▶ _Exercise requirements_: Give all the data again exactly.

▶ _Input_:
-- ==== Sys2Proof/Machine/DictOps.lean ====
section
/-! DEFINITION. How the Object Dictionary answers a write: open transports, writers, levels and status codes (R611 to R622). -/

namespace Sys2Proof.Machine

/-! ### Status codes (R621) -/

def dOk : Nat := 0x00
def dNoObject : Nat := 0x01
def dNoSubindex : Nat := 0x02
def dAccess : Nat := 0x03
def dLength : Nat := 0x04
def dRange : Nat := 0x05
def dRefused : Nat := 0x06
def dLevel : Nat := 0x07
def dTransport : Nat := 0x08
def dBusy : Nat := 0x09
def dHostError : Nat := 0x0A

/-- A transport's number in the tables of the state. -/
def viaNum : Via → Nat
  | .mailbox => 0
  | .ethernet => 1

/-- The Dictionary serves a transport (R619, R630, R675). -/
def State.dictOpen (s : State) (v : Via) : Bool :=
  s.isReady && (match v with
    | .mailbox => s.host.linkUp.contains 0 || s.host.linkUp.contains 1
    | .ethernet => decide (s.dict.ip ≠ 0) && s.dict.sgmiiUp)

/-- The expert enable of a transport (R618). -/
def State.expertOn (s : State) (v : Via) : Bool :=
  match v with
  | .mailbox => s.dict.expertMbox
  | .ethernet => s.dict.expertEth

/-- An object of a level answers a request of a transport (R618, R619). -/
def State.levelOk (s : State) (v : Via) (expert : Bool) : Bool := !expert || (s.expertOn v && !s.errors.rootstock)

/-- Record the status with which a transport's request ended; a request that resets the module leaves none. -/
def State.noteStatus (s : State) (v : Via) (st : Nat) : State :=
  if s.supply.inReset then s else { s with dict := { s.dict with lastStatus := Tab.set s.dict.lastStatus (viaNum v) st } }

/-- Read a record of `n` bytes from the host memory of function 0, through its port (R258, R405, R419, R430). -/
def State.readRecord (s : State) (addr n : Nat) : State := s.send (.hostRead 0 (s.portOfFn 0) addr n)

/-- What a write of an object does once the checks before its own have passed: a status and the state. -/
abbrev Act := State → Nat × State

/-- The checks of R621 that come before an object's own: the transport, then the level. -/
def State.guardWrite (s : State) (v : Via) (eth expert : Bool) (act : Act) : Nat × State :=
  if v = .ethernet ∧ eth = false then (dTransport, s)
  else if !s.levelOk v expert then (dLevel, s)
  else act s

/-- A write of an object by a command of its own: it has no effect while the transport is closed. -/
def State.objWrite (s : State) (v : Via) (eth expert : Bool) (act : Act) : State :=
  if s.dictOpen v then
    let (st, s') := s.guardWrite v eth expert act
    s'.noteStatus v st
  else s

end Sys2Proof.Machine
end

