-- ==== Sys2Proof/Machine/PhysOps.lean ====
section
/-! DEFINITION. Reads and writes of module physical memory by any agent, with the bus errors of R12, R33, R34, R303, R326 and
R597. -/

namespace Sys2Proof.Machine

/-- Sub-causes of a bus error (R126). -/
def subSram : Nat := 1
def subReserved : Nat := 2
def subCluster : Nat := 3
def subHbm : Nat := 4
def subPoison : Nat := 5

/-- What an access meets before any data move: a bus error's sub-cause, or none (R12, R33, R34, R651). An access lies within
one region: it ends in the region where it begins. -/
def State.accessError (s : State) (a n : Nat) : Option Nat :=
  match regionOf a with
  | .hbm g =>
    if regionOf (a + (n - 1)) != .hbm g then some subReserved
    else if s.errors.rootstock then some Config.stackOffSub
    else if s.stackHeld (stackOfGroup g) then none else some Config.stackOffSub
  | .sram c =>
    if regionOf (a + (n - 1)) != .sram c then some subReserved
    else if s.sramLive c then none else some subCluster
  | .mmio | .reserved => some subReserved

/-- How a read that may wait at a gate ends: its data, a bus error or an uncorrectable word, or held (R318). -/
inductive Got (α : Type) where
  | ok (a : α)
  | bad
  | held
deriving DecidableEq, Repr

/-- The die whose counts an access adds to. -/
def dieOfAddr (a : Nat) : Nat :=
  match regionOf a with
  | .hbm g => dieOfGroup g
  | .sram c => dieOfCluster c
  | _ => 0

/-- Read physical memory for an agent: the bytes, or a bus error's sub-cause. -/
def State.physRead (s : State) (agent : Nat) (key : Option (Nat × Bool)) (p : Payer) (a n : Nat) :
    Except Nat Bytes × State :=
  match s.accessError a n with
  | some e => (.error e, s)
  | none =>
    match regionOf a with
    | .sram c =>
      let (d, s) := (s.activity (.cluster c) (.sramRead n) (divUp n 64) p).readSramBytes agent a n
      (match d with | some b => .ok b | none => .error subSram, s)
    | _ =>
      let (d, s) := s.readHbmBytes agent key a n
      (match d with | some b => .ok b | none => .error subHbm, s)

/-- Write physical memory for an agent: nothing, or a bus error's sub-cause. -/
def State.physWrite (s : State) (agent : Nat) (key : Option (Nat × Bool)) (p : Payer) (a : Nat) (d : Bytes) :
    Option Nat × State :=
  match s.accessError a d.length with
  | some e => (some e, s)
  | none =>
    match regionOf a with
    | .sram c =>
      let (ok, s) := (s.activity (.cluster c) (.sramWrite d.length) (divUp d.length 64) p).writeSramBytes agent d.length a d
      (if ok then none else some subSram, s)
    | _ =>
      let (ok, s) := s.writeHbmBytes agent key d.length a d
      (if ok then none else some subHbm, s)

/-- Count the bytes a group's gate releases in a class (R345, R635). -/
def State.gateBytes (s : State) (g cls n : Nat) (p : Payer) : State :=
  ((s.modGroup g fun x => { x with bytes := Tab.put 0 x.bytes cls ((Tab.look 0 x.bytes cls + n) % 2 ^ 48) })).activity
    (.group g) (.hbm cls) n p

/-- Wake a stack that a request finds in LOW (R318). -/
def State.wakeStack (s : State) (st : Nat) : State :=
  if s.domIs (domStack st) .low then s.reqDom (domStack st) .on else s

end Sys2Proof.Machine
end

▶ _Answer to this exercise_:
-- ==== Sys2Proof/Machine/DictOps.lean ====
section
/-! DEFINITION. How the Object Dictionary answers a write: open transports, writers, levels and status codes (R611 to R622). -/

namespace Sys2Proof.Machine

/-! ### Status codes (R621) -/

def dOk : Nat := 0x00
def dNoObject : Nat := 0x01
def dNoSubindex : Nat := 0x02
def dAccess : Nat := 0x03
def dLength : Nat := 0x04
def dRange : Nat := 0x05
def dRefused : Nat := 0x06
def dLevel : Nat := 0x07
def dTransport : Nat := 0x08
def dBusy : Nat := 0x09
def dHostError : Nat := 0x0A

/-- A transport's number in the tables of the state. -/
def viaNum : Via → Nat
  | .mailbox => 0
  | .ethernet => 1

/-- The Dictionary serves a transport (R619, R630, R675). -/
def State.dictOpen (s : State) (v : Via) : Bool :=
  s.isReady && (match v with
    | .mailbox => s.host.linkUp.contains 0 || s.host.linkUp.contains 1
    | .ethernet => decide (s.dict.ip ≠ 0) && s.dict.sgmiiUp)

/-- The expert enable of a transport (R618). -/
def State.expertOn (s : State) (v : Via) : Bool :=
  match v with
  | .mailbox => s.dict.expertMbox
  | .ethernet => s.dict.expertEth

/-- An object of a level answers a request of a transport (R618, R619). -/
def State.levelOk (s : State) (v : Via) (expert : Bool) : Bool := !expert || (s.expertOn v && !s.errors.rootstock)

/-- Record the status with which a transport's request ended; a request that resets the module leaves none. -/
def State.noteStatus (s : State) (v : Via) (st : Nat) : State :=
  if s.supply.inReset then s else { s with dict := { s.dict with lastStatus := Tab.set s.dict.lastStatus (viaNum v) st } }

/-- Read a record of `n` bytes from the host memory of function 0, through its port (R258, R405, R419, R430). -/
def State.readRecord (s : State) (addr n : Nat) : State := s.send (.hostRead 0 (s.portOfFn 0) addr n)

/-- What a write of an object does once the checks before its own have passed: a status and the state. -/
abbrev Act := State → Nat × State

/-- The checks of R621 that come before an object's own: the transport, then the level. -/
def State.guardWrite (s : State) (v : Via) (eth expert : Bool) (act : Act) : Nat × State :=
  if v = .ethernet ∧ eth = false then (dTransport, s)
  else if !s.levelOk v expert then (dLevel, s)
  else act s

/-- A write of an object by a command of its own: it has no effect while the transport is closed. -/
def State.objWrite (s : State) (v : Via) (eth expert : Bool) (act : Act) : State :=
  if s.dictOpen v then
    let (st, s') := s.guardWrite v eth expert act
    s'.noteStatus v st
  else s

end Sys2Proof.Machine
end

-- ==== Sys2Proof/Machine/PhysOps.lean ====
section
/-! DEFINITION. Reads and writes of module physical memory by any agent, with the bus errors of R12, R33, R34, R303, R326 and
R597. -/

namespace Sys2Proof.Machine

/-- Sub-causes of a bus error (R126). -/
def subSram : Nat := 1
def subReserved : Nat := 2
def subCluster : Nat := 3
def subHbm : Nat := 4
def subPoison : Nat := 5

/-- What an access meets before any data move: a bus error's sub-cause, or none (R12, R33, R34, R651). An access lies within
one region: it ends in the region where it begins. -/
def State.accessError (s : State) (a n : Nat) : Option Nat :=
  match regionOf a with
  | .hbm g =>
    if regionOf (a + (n - 1)) != .hbm g then some subReserved
    else if s.errors.rootstock then some Config.stackOffSub
    else if s.stackHeld (stackOfGroup g) then none else some Config.stackOffSub
  | .sram c =>
    if regionOf (a + (n - 1)) != .sram c then some subReserved
    else if s.sramLive c then none else some subCluster
  | .mmio | .reserved => some subReserved

/-- How a read that may wait at a gate ends: its data, a bus error or an uncorrectable word, or held (R318). -/
inductive Got (α : Type) where
  | ok (a : α)
  | bad
  | held
deriving DecidableEq, Repr

/-- The die whose counts an access adds to. -/
def dieOfAddr (a : Nat) : Nat :=
  match regionOf a with
  | .hbm g => dieOfGroup g
  | .sram c => dieOfCluster c
  | _ => 0

/-- Read physical memory for an agent: the bytes, or a bus error's sub-cause. -/
def State.physRead (s : State) (agent : Nat) (key : Option (Nat × Bool)) (p : Payer) (a n : Nat) :
    Except Nat Bytes × State :=
  match s.accessError a n with
  | some e => (.error e, s)
  | none =>
    match regionOf a with
    | .sram c =>
      let (d, s) := (s.activity (.cluster c) (.sramRead n) (divUp n 64) p).readSramBytes agent a n
      (match d with | some b => .ok b | none => .error subSram, s)
    | _ =>
      let (d, s) := s.readHbmBytes agent key a n
      (match d with | some b => .ok b | none => .error subHbm, s)

/-- Write physical memory for an agent: nothing, or a bus error's sub-cause. -/
def State.physWrite (s : State) (agent : Nat) (key : Option (Nat × Bool)) (p : Payer) (a : Nat) (d : Bytes) :
    Option Nat × State :=
  match s.accessError a d.length with
  | some e => (some e, s)
  | none =>
    match regionOf a with
    | .sram c =>
      let (ok, s) := (s.activity (.cluster c) (.sramWrite d.length) (divUp d.length 64) p).writeSramBytes agent d.length a d
      (if ok then none else some subSram, s)
    | _ =>
      let (ok, s) := s.writeHbmBytes agent key d.length a d
      (if ok then none else some subHbm, s)

/-- Count the bytes a group's gate releases in a class (R345, R635). -/
def State.gateBytes (s : State) (g cls n : Nat) (p : Payer) : State :=
  ((s.modGroup g fun x => { x with bytes := Tab.put 0 x.bytes cls ((Tab.look 0 x.bytes cls + n) % 2 ^ 48) })).activity
    (.group g) (.hbm cls) n p

/-- Wake a stack that a request finds in LOW (R318). -/
def State.wakeStack (s : State) (st : Nat) : State :=
  if s.domIs (domStack st) .low then s.reqDom (domStack st) .on else s

end Sys2Proof.Machine
end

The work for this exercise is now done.